[Stored data]
-- ==== Sys2Proof/Laws/Step.lean ====
section
/-! SUPPORT. What the port can do in a step: it waits, rejects a reserved encoding, or runs a command. -/

namespace Sys2Proof.Machine

/-- The port decodes to commands only, and what follows is the port again. -/
theorem decodeOpcode_command {op : Nat} {chan : Byte} {words : List Word} {data : List Byte} {i : Instr} {rest : Code}
    (h : decodeOpcode op chan words data = .instr i rest) : isPacket i = false ∧ ∃ ws bs, rest = .command ws bs := by
  have no : ∀ j, isPacket j = false → noOperands j words data = .instr i rest →
      isPacket i = false ∧ ∃ ws bs, rest = .command ws bs := by
    intro j hj h
    unfold noOperands at h
    cases h
    exact ⟨hj, _, _, rfl⟩
  have len : ∀ f : Word → Instr, (∀ n, isPacket (f n) = false) → lengthOperand f words data = .instr i rest →
      isPacket i = false ∧ ∃ ws bs, rest = .command ws bs := by
    intro f hf h
    unfold lengthOperand at h
    split at h <;> cases h
    exact ⟨hf _, _, _, rfl⟩
  have dat : ∀ f : Word → List Byte → Instr, (∀ n b, isPacket (f n b) = false) → dataOperands f words data = .instr i rest →
      isPacket i = false ∧ ∃ ws bs, rest = .command ws bs := by
    intro f hf h
    unfold dataOperands at h
    split at h
    · split at h <;> cases h
      exact ⟨hf _ _, _, _, rfl⟩
    · cases h
  unfold decodeOpcode at h
  split at h <;> first
    | exact no _ rfl h
    | exact len _ (fun _ => rfl) h
    | exact dat _ (fun _ _ => rfl) h
    | (unfold openOperands at h; split at h <;> cases h; exact ⟨rfl, _, _, rfl⟩)
    | cases h

theorem decodeOpcode_reserved {op : Nat} {chan : Byte} {words : List Word} {data : List Byte} {why : Reserved} {rest : Code}
    (h : decodeOpcode op chan words data = .reserved why rest) : rest = .command words data := by
  unfold decodeOpcode at h
  split at h <;> first
    | (unfold noOperands at h; cases h)
    | (unfold lengthOperand at h; split at h <;> cases h)
    | (unfold dataOperands at h; split at h; · split at h <;> cases h
       · cases h)
    | (unfold openOperands at h; split at h <;> cases h)
    | (cases h; rfl)

theorem decode_command {words : List Word} {data : List Byte} {i : Instr} {rest : Code}
    (h : decode (.command words data) = .instr i rest) : isPacket i = false ∧ ∃ ws bs, rest = .command ws bs := by
  replace h : decodeCommand words data = _ := h
  unfold decodeCommand at h
  split at h
  · cases h
  · unfold checkFields at h
    split at h
    · rename_i hd
      split at h
      · cases h
      · split at h
        · cases h
        · cases h; exact decodeOpcode_command hd
    · cases h
    · cases h

theorem decode_reserved {words : List Word} {data : List Byte} {why : Reserved} {rest : Code}
    (h : decode (.command words data) = .reserved why rest) : ∃ ws bs, rest = .command ws bs := by
  replace h : decodeCommand words data = _ := h
  unfold decodeCommand at h
  split at h
  · cases h
  · unfold checkFields at h
    split at h
    · rename_i hd
      split at h
      · cases h; exact (decodeOpcode_command hd).2
      · split at h
        · cases h; exact (decodeOpcode_command hd).2
        · cases h
    · rename_i hd; cases h; exact ⟨_, _, decodeOpcode_reserved hd⟩
    · cases h

/-- EVERYTHING THE PORT CAN DO in a step. -/
theorem step_port {s : State} (hr : s.running = none) :
    step s = .next s ∨ ∃ ws bs, step s = .next (State.respond { s with portWords := ws, portData := bs } .badArgument [] []) ∨
      ∃ i t, isPacket i = false ∧ step s = .next t ∧
        State.afterCommand { s with portWords := ws, portData := bs } (actsOn { s with portWords := ws, portData := bs } i)
          (isRead i) t := by
  have hs : step s = commandStep s := by simp only [step, hr]
  rw [hs]
  unfold commandStep
  split
  · rename_i i rest hd
    obtain ⟨hi, ws, bs, rfl⟩ := decode_command hd
    obtain ⟨t, h1, h2⟩ := exec_command i { s with portWords := ws, portData := bs } hi
    exact .inr ⟨ws, bs, .inr ⟨i, t, hi, h1, h2⟩⟩
  · rename_i why rest hd
    obtain ⟨ws, bs, rfl⟩ := decode_reserved hd
    exact .inr ⟨ws, bs, .inl rfl⟩
  · exact .inl rfl

/-- A run of one step more. -/
theorem core_run_succ {s t : State} (k : Nat) (h : step s = .next t) :
    Sys2Proof.core.run (k + 1) s = Sys2Proof.core.run k t := by
  have hs : Sys2Proof.core.step s = .next t := h
  simp only [Host.Core.run, hs]

theorem core_run_zero (s : State) : Sys2Proof.core.run 0 s = .next s := rfl

end Sys2Proof.Machine
end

*What needs to be done*. Both the first line of the data above and the line with "port again. -/" must be included; please return exactly those lines and the ones between them.

*Solution for this exercise*.
-- ==== Sys2Proof/Laws/Step.lean ====
section
/-! SUPPORT. What the port can do in a step: it waits, rejects a reserved encoding, or runs a command. -/

namespace Sys2Proof.Machine

/-- The port decodes to commands only, and what follows is the port again. -/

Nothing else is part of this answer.